### What this task involves
Count the lines below that include the word "noError" and write that number alone.

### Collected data
______

-- ==== Sys2Proof/Certificates/Slice0/Obligations.lean ====
section
/-! DEFINITION. The statements for the provers, each from a numbered rule of spec/ (named in its docstring) or from
the model's own invariants. Every statement about a command says what happens in every phase. -/

open Sys2Proof Sys2Proof.Machine

/-! ## Encoding -/

/-- R47: the rows are disjoint, a word is a command exactly when it selects that command's row, and there are 258
legal words. -/
def Obligations.DecodeMatchesOpcodeTable : Prop :=
  (∀ w : CmdWord, ((opcodeTable.filter (fun r => rowMatches r w)).length ≤ 1)) ∧
  (∀ (w : CmdWord) (i : Instr), decode w = .ok i →
    (opcodeTable.filter (fun r => rowMatches r w)).map OpcodeRow.mnemonic = [mnemonicOf i]) ∧
  (∀ w : CmdWord, (∃ r ∈ opcodeTable, rowMatches r w = true) → ∃ i, decode w = .ok i) ∧
  ((Finset.range 65536).filter (fun n => isLegal (BitVec.ofNat 16 n) = true)).card = 258

/-- R48, R49: the illegal words are those that match no row of the opcode table, that is those with OPC 0, those with OPC 4
or more, and the 510 with OPC 1 or 3 and a non-zero ARG; there are 65278; 0x0000 and 0xFFFF are two; executing one raises
IllegalCommand in every phase but FAULT. -/
def Obligations.IllegalWordsAreTheOthers : Prop :=
  (∀ w : CmdWord, isLegal w = false ↔ ∀ r ∈ opcodeTable, rowMatches r w = false) ∧
  (∀ w : CmdWord, decode w = .error (.illegal w) ↔
    (opcOf w).toNat = 0 ∨ 4 ≤ (opcOf w).toNat ∨
      (((opcOf w).toNat = 1 ∨ (opcOf w).toNat = 3) ∧ (argOf w).toNat ≠ 0)) ∧
  ((Finset.range 65536).filter (fun n => isLegal (BitVec.ofNat 16 n) = false)).card = 65278 ∧
  ((Finset.range 65536).filter (fun n => isLegal (BitVec.ofNat 16 n) = false ∧
    ((opcOf (BitVec.ofNat 16 n)).toNat = 1 ∨ (opcOf (BitVec.ofNat 16 n)).toNat = 3))).card = 510 ∧
  isLegal 0x0000 = false ∧ isLegal 0xFFFF = false ∧
  (∀ (s : State) (w : CmdWord) (rest : List HostEvent), s.cmd = .word w :: rest → isLegal w = false →
    s.phase ≠ .fault →
    step s = .next { s with cmd := rest, err := .illegalCommand, phase := .fault })

/-- Decoding undoes encoding for every command and every operand, and encoding undoes decoding for every legal word. -/
def Obligations.EncodeDecodeRoundTrip : Prop :=
  (∀ i : Instr, i.wellFormed = true → decode (encode i) = .ok i) ∧
  (∀ (w : CmdWord) (i : Instr), decode w = .ok i → encode i = w)

/-- A few words spelled out from R47 and from the decoding table of spec/95_test_vectors.md section 2.1. -/
def Obligations.SpelledOutWordsDecode : Prop :=
  decode 0b0000000100000000 = .ok .start ∧
  decode 0b0000001001000001 = .ok (.sym 0x41) ∧
  decode 0b0000001011111111 = .ok (.sym 0xFF) ∧
  decode 0b0000001100000000 = .ok .finish ∧
  decode 0x0101 = .error (.illegal 0x0101) ∧
  decode 0x8200 = .error (.illegal 0x8200)

/-! ## The sequencer -/

/-- When the word at the head of the stream decodes to a command, a step is that command on the state with the word
consumed, in every phase; the host's placement of a word is such a head. -/
def Obligations.StepRunsTheDecodedCommand : Prop :=
  (∀ (s : State) (w : CmdWord) (i : Instr) (rest : List HostEvent),
    s.cmd = .word w :: rest → decode w = .ok i → i.wellFormed = true → step s = exec i { s with cmd := rest }) ∧
  (∀ (s : State) (n w : Nat) (i : Instr), decodeTableWord n w = some i → step (s.withFetchWord n w) = exec i s)

/-- R84: the whole of `step(w)`. -/
def Obligations.SequencerExecutesAWord : Prop :=
  ∀ (s : State) (w : CmdWord) (rest : List HostEvent), s.cmd = .word w :: rest →
    let u : State := { s with cmd := rest }
    (s.phase = .fault → step s = .next u) ∧
    (s.phase ≠ .fault →
      (decode w = .error (.illegal w) → step s = .next (raiseError .illegalCommand u)) ∧
      (decode w = .ok .start →
        step s = if s.phase = .idle then .next (startCall u) else .next (raiseError .badSequence u)) ∧
      (∀ b, decode w = .ok (.sym b) →
        step s = if s.phase = .idle then .next (raiseError .badSequence u) else codeSymbol b u) ∧
      (decode w = .ok .finish →
        step s = if s.phase = .idle then .next (raiseError .badSequence u) else .next (finishCall u)))

/-- R43: a step consumes exactly the event at the head of the stream, whatever it does, neither looks at the later
events nor changes them. -/
def Obligations.EventsAreConsumedInOrder : Prop :=
  (∀ (s t : State) (e : HostEvent) (rest : List HostEvent),
    s.cmd = e :: rest → step s = .next t → t.cmd = rest) ∧
  (∀ (s t : State) (e : HostEvent) (rest later : List HostEvent), s.cmd = e :: rest → step s = .next t →
    step { s with cmd := e :: later } = .next { t with cmd := later })

/-- R102: what a command word reports, in the order of the causes, and that the hardware reset overrides everything. -/
def Obligations.CausePriority : Prop :=
  ∀ (s : State) (rest : List HostEvent),
    (∀ w : CmdWord, s.cmd = .word w :: rest →
      (s.phase = .fault → step s = .next { s with cmd := rest }) ∧
      (s.phase ≠ .fault → isLegal w = false →
        ∃ t, step s = .next t ∧ t.err = .illegalCommand ∧ t.phase = .fault) ∧
      (s.phase ≠ .fault → ∀ i, decode w = .ok i →
        ((i = .start ↔ s.phase ≠ .idle) →
          ∃ t, step s = .next t ∧ t.err = .badSequence ∧ t.phase = .fault) ∧
        (i = .finish → s.phase = .opened →
          ∃ t, step s = .next t ∧ t.err = .emptyInput ∧ t.phase = .idle) ∧
        (¬ (i = .start ↔ s.phase ≠ .idle) → ¬ (i = .finish ∧ s.phase = .opened) →
          ∀ t, step s = .next t → t.phase ≠ .fault ∧ t.err = if i = .start then .noError else s.err))) ∧
    (s.cmd = .reset :: rest → step s = .next (hardwareReset { s with cmd := rest }))

/-- R89: the whole transition table of PHASE (a SYM's cell asks that its total is not 0, R72, which every reachable state
meets), and its last sentence: from IDLE, a stream of words ends in IDLE again exactly when it is a concatenation of
calls, and stays out of FAULT exactly when some continuation makes it one. -/
def Obligations.PhaseTransitionTable : Prop :=
  ∀ (s : State) (rest : List HostEvent),
    (∀ w : CmdWord, s.cmd = .word w :: rest →
      let u : State := { s with cmd := rest }
      let ignored : Prop := step s = .next u
      let faults (e : ErrCode) : Prop := step s = .next { u with err := e, phase := .fault }
      match s.phase, decode w with
      | .fault, _ => ignored
      | .idle, .error _ => faults .illegalCommand
      | .opened, .error _ => faults .illegalCommand
      | .coding, .error _ => faults .illegalCommand
      | .idle, .ok .start =>
        ∃ t, step s = .next t ∧ t.phase = .opened ∧ t.out = [] ∧ t.err = .noError ∧ t.done = false ∧
          t.low = 0 ∧ t.range = 0xFFFFFFFF ∧ ∀ i : Fin 257, (entry t.tbl i).toNat = i.val
      | .opened, .ok .start => faults .badSequence
      | .coding, .ok .start => faults .badSequence
      | .idle, .ok (.sym _) => faults .badSequence
      | .opened, .ok (.sym b) =>
        entry s.tbl totalIndex ≠ 0 → ∃ t, step s = .next t ∧ codeSymbol b u = .next t ∧ t.phase = .coding
      | .coding, .ok (.sym b) =>
        entry s.tbl totalIndex ≠ 0 → ∃ t, step s = .next t ∧ codeSymbol b u = .next t ∧ t.phase = .coding
      | .idle, .ok .finish => faults .badSequence
      | .opened, .ok .finish => step s = .next { u with err := .emptyInput, done := true, phase := .idle }
      | .coding, .ok .finish =>
        step s = .next { u with out := s.out ++ bytesMsbFirst s.low, done := true, phase := .idle }) ∧
    (s.cmd = .reset :: rest → ∃ t, step s = .next t ∧ t.phase = .idle) ∧
    (∀ ws : List CmdWord, s.phase = .idle → s.cmd = ws.map HostEvent.word ++ rest →
      ∃ t, runSteps ws.length s = .next t ∧ t.cmd = rest ∧
        (t.phase = .idle ↔ ∃ is : List Instr, ws = is.map encode ∧ streamWellFormed is = true) ∧
        (t.phase ≠ .fault ↔ ∃ is js : List Instr, ws = is.map encode ∧ streamWellFormed (is ++ js) = true))

/-! ## Errors -/

/-- R103, R104: what each cause writes, as the one operation of error entry and as a precise effect of the step: a step
that enters FAULT, or ends a call in phase OPEN, leaves LOW, RANGE, TBL and OUT as they were. -/
def Obligations.ErrorsArePrecise : Prop :=
  (∀ s : State,
    raiseError .emptyInput s = { s with err := .emptyInput, done := true, phase := .idle } ∧
    raiseError .illegalCommand s = { s with err := .illegalCommand, phase := .fault } ∧
    raiseError .badSequence s = { s with err := .badSequence, phase := .fault }) ∧
  (∀ (s t : State) (w : CmdWord) (rest : List HostEvent), s.cmd = .word w :: rest → step s = .next t →
    (t.phase = .fault ∨ (s.phase = .opened ∧ t.phase = .idle)) →
    t.low = s.low ∧ t.range = s.range ∧ t.tbl = s.tbl ∧ t.out = s.out ∧ t.resets = s.resets)

/-- R97: FINISH in phase OPEN reports EmptyInput, emits nothing, touches neither the interval nor the table, and
leaves the block ready for the next START. -/
def Obligations.EmptyInputEndsTheCall : Prop :=
  ∀ s : State, s.phase = .opened →
    ∃ t, exec .finish s = .next t ∧ t = { s with err := .emptyInput, done := true, phase := .idle } ∧
      ∃ v, exec .start t = .next v ∧ v.phase = .opened ∧ v.err = .noError ∧ v.done = false ∧ v.out = [] ∧
        ∀ i : Fin 257, (entry v.tbl i).toNat = i.val

/-- R98: an illegal word in any phase but FAULT writes ERR and PHASE and nothing else. -/
def Obligations.IllegalCommandFaults : Prop :=
  ∀ (s : State) (w : CmdWord) (rest : List HostEvent), s.cmd = .word w :: rest →
    (∀ r ∈ opcodeTable, rowMatches r w = false) → s.phase ≠ .fault →
    step s = .next { s with cmd := rest, err := .illegalCommand, phase := .fault }

/-- R99: START in OPEN or CODING, SYM and FINISH in IDLE write ERR and PHASE and nothing else. -/
def Obligations.BadSequenceFaults : Prop :=
  ∀ (s : State) (i : Instr),
    (i = .start ∧ callOpen s) ∨ ((∃ b, i = .sym b) ∧ s.phase = .idle) ∨ (i = .finish ∧ s.phase = .idle) →
    exec i s = .next { s with err := .badSequence, phase := .fault }

/-- R106: in FAULT every command word, legal or not, is consumed and changes nothing, however many come; only a
reset event leaves FAULT. -/
def Obligations.FaultAbsorbsEveryWord : Prop :=
  (∀ (ws : List CmdWord) (s : State) (rest : List HostEvent), s.phase = .fault →
    s.cmd = ws.map HostEvent.word ++ rest → runSteps ws.length s = .next { s with cmd := rest }) ∧
  (∀ s t : State, s.phase = .fault → step s = .next t → t.phase ≠ .fault →
    ∃ rest, s.cmd = .reset :: rest ∧ t.phase = .idle)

______

### Reply to the task
3